▶ **WHAT THIS TASK INVOLVES**
Among the entries that follow, count the lines that contain the word "commandError" and say how many there are, writing nothing else.

▶ **DATA EXTRACT**
/-- Settles O20: of the state before `CLEAR` only the ports stay, and its response replaces the old one (R172). -/
theorem clearResult : Obligations.ClearResult := by
  intro s
  rw [exec_clear, respond, clearAll]

end Sys2Proof.Machine
end

section
/-! Which error a transaction reports (R183, R184) and what a rejection leaves (R181): the first error in the order of
R184 decides the outcome (O38); the key is checked before the nonce (O37); a response `ERR` had no other effect (O39). -/

namespace Sys2Proof.Machine

/-! ### The outcome that an error decides -/

/-- The outcome of a transaction on `s` that reports this error (R181), or is answered `OK` where there is none. -/
def Reports (e : Option ErrorKind) (s : State) (r : Result) : Prop :=
  match e with
  | some e => r = .next (rejected (errorCode e) s)
  | none => ∃ t v, r = .next t ∧ t.rsp = some ⟨false, v⟩

theorem reports_some_iff {e : ErrorKind} {s : State} {r : Result} :
    Reports (some e) s r ↔ r = .next (rejected (errorCode e) s) := Iff.rfl

theorem reports_reject (e : ErrorKind) (s : State) : Reports (some e) s (.next (reject e s)) := rfl

theorem reports_respond (v : Word) (s t : State) : Reports none s (.next (respond ⟨false, v⟩ t)) := ⟨_, v, rfl, rfl⟩

/-! ### The key and nonce checks -/

theorem loadError_of_incomplete_key {m : Nat} {s : State} (hkey : s.keyv ≠ 0xFF#8) : loadError m s = some .keyLen :=
  if_pos hkey

theorem loadError_of_unwritten_nonce {m : Nat} {s : State} (hm : m ≤ 6) (hkey : s.keyv = 0xFF#8)
    (hnonce : ∃ j < m, s.noncev.getLsbD j = false) : loadError m s = some .nonceLen := by
  obtain ⟨j, hj, hbit⟩ := hnonce
  rw [loadError, if_neg (not_not.mpr hkey), if_pos ⟨⟨j, hj.trans_le hm⟩, hj, hbit⟩]

theorem loadError_of_complete {m : Nat} {s : State} (hkey : s.keyv = 0xFF#8)
    (hnonce : ¬∃ j < m, s.noncev.getLsbD j = false) : loadError m s = none := by
  rw [loadError, if_neg (not_not.mpr hkey), if_neg fun ⟨j, hj, hbit⟩ => hnonce ⟨j, hj, hbit⟩]

/-- The checks of the model are those of R183, in the order of R184, for the nonces there are. -/
theorem withKeyAndNonce_reports {m : Nat} (hm : m ≤ 6) (f : State → State) (s : State) :
    Reports (loadError m s) s (withKeyAndNonce m f s) := by
  obtain ⟨hk, e⟩ | ⟨hk, hn, e⟩ | ⟨hk, hn, e⟩ := withKeyAndNonce_cases m f s <;> rw [e]
  · rw [loadError_of_incomplete_key fun h => by simp [(keyComplete_iff s).mpr h] at hk]
    exact reports_reject _ s
  · rw [loadError_of_unwritten_nonce hm ((keyComplete_iff s).mp hk) ((nonceComplete_eq_false_iff m s).mp hn)]
    exact reports_reject _ s
  · have written : ¬∃ j < m, s.noncev.getLsbD j = false := by simp [← nonceComplete_eq_false_iff, hn]
    rw [loadError_of_complete ((keyComplete_iff s).mp hk) written]
    exact reports_respond 0 s _

/-! ### Commands and transactions -/

/-- A well-formed command reports the error that R183 gives it. -/
theorem exec_reports {i : Instr} (hi : i.wellFormed = true) (s : State) :
    Reports (commandError i s) s (exec i s) := by
  cases i with
  | nop => rw [exec_nop]; exact reports_respond 0 s _
  | clrerr => rw [exec_clrerr]; exact reports_respond 0 s _
  | clear => rw [exec_clear]; exact reports_respond 0 s _
  | dround => rw [exec_dround]; exact reports_respond 0 s _
  | permute => rw [exec_permute]; exact reports_respond 0 s _
  | qr a b c d =>
    rw [exec_qr hi]
    exact reports_respond 0 s _
  | cc20Block => rw [exec_cc20Block_checked]; exact withKeyAndNonce_reports (by decide) _ s
  | hcc20 => rw [exec_hcc20_checked]; exact withKeyAndNonce_reports (by decide) _ s
  | ctrStart => rw [exec_ctrStart_checked]; exact withKeyAndNonce_reports (by decide) _ s
  | xccStart => rw [exec_xccStart_checked]; exact withKeyAndNonce_reports (by decide) _ s
  | blkXor =>
    cases hp : s.phase with
    | idle =>
      rw [commandError, if_pos hp, exec_blkXor_idle hp]
      exact reports_reject _ s
    | stream =>
      rw [commandError, if_neg (by simp [hp]), exec_blkXor_updates hp]
      exact reports_respond 0 s _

▶ **TASK RESULT**
3